On December the twenty-sixth, the president’s scheme was implemented.

The Department of Magic and Defense was skeptical about it, but they surprised themselves and the country when the spell was successfully cast, effectively abrogating reality and causality in Los Pegasus and Ponyville.

It had taken a few days for the press to notice, but eventually they became puzzled at the fact that the front line of the war was deathly quiet. Upon reaching the vicinity of these cities, their mouths had dropped in confusion and disbelief, and they immediately started writing about the terror and pushing their frenetic scribblings to their newspapers as fast as they could.

The president never saw the magic himself; and, to compensate, for around thirty-two hours after the first articles had been published, he had read their reports gleefully from behind his desk in the Horseshoe Office—a stack of which stood two feet high beside his chair.

It was here that Princess Luna found him, still glued to his chair, his eyes riveted on a newspaper.

“I thought I said that I did not want to be interrupted,” he said, not deigning to take his eyes off the newspaper to look at her.

“Mr.
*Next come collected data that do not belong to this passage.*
-- ==== Sys2Proof/Machine/Flags.lean ====
section
/-!
DEFINITION. The alert flags and ATTN: each alert's condition (R167), the update of its flags at the end of an owner's event
(R167, R168), and the output pins the records determine.
-/

namespace Sys2Proof.Machine

open Sys2Proof

/-- A record of one alert. -/
def Alerts.get (al : Alerts) (n : AlertName) : AlertFlags :=
  match n with
  | .gust => al.gust
  | .storm => al.storm
  | .rain => al.rain
  | .sensor => al.sensor
  | .estop => al.estop
  | .intrusion => al.intrusion
  | .station => al.station
  | .moverFault => al.moverFault

/-- Every alert record replaced by a function of its name and its old value. -/
def Alerts.mapFlags (al : Alerts) (f : AlertName → AlertFlags → AlertFlags) : Alerts where
  gust := f .gust al.gust
  storm := f .storm al.storm
  rain := f .rain al.rain
  sensor := f .sensor al.sensor
  estop := f .estop al.estop
  intrusion := f .intrusion al.intrusion
  station := f .station al.station
  moverFault := f .moverFault al.moverFault

/-- The alerts in the order of Table 11-3 (R178). -/
def alertNames : List AlertName := [.gust, .storm, .rain, .sensor, .estop, .intrusion, .station, .moverFault]

/-- An alert's number in Table 11-3, the bit of the alert-set byte that names it (R181). -/
def AlertName.bit (n : AlertName) : Nat :=
  match n with
  | .gust => 0
  | .storm => 1
  | .rain => 2
  | .sensor => 3
  | .estop => 4
  | .intrusion => 5
  | .station => 6
  | .moverFault => 7

/-- Any segment's suspect flag is set (R112). -/
def State.anySuspect (s : State) : Bool :=
  (List.finRange 4).any fun k => match s.track k with | some t => t.segs.any (·.suspect) | none => false

/-- Any channel satisfies a test. -/
def WindUnit.anyChannel (w : WindUnit) (f : Channel → Bool) : Bool := (List.finRange 3).any fun ch => f (tget w.channels ch)

/-- An alert's condition (R167). -/
def State.condition (s : State) (n : AlertName) : Bool :=
  match n with
  | .gust => s.wind.anyChannel (·.gustTrip)
  | .storm => s.wind.anyChannel fun c => decide (c.cls = .live .storm)
  | .rain => s.inputs.rainActive
  | .sensor => s.wind.anyChannel (·.dead)
  | .estop => s.inputs.chainOpen
  | .intrusion => s.anySuspect
  | .station =>
    (List.finRange 32).any fun a =>
      decide ((s.station a).state = .lost) || decide ((s.station a).state = .busyHalted)
  | .moverFault => (List.finRange 12).any fun m => decide ((s.mover m).state = .faulted)

/-- An alert's flags after its condition is told: the active flag follows the condition, and a rise sets the latched flag
(R167, R168). -/
def AlertFlags.follow (condition : Bool) (x : AlertFlags) : AlertFlags :=
  { active := condition, latched := x.latched || (condition && !x.active) }

/-- The Alert Unit told of the conditions at the end of an event (R167). -/
def State.updateAlerts (s : State) : State :=
  { s with alerts := s.alerts.mapFlags fun n x => x.follow (s.condition n) }

/-- ATTN is asserted exactly when at least one latched flag is set; while the reset input is low it is released (R168). -/
def State.attn (s : State) : Bool := !s.resetLow && alertNames.any fun n => (s.alerts.get n).latched

/-- FLD_DE, the field link's driver enable: high while the part sends (section 11.8, R134). -/
def State.driverEnable (s : State) : Bool :=
  match s.link.line with
  | .command _ | .broadcast _ => true
  | .idle | .window => false

end Sys2Proof.Machine
end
President,” she said, her voice and expression completely placid, “Enforcer has informed me that the Union Army has their latest figures, if thou would care to read them.”

“Have thou seen this?” said the president, finally looking up, and he extended the newspaper toward her with both his forward extremities. “Look, look: the idiots over at the Department of Magic and Defense actually did it. To make it even better, I’ve never seen the editorialists so angry in their entire life! They’ve never been more entertaining to read or to see! Just to spite them—or, rather, to show my love for them—perhaps I should have them arrested for sympathizing with the enemy. I can do that now, thou know; Congress said I could.”

Princess Luna said nothing, as her eyes wandered aimlessly around the room.

“Hmm, perhaps I won’t,” the president continued. “They’re actually getting very clever now. Thou know what they’ve started calling me? It’s hilarious, honestly; it’s the best thing they’ve ever done in their entire careers.”

“Thou shouldn’t be reading them; thou know how angry they make thee. Didn’t we both agree to stop listening to them and taking them seriously?”

“They’re calling me ‘Discord, the spirit of chaos and disharmony.’”

“‘Discord?’”

“Usually, their juvenile insults and names are ill thought out; there’s no effort in slander these days. But ‘Discord’? How clever is that! I rather like it, actually; it makes me seem like some sort of crazed maniac who sits in this office grinning menacingly out a window while watching his torment unfold, all the while petting a purring white cat.”

Princess Luna glanced away as soon as she saw the president try to make eye contact with her. “Doesn’t it bother thee that my sister hasn’t been in the congressional sessions ever since we declared Ponyville and Los Pegasus in rebellion?” she asked, looking at the ceiling.

“Really? I hadn’t noticed,” the president replied, making a weak attempt to sound remotely surprised. “No, that’s not true. I have noticed that it’s been a lot quieter recently.”

“I just . . . I haven’t seen her at all. Ever since the war started, I haven’t been able to get in contact with her.” Princess Luna looked at the ground, digging her front hoof in to the carpet absentmindedly.

The president could see that she desperately wanted to elaborate, to cathartically pour her stresses and plights into his ears, as he was so eager to do once before, but all he had to say to her was: “Thou said that Enforcer told thee something for me; well, get on with it. I’m very busy, and I can’t allow thee to waste my time.”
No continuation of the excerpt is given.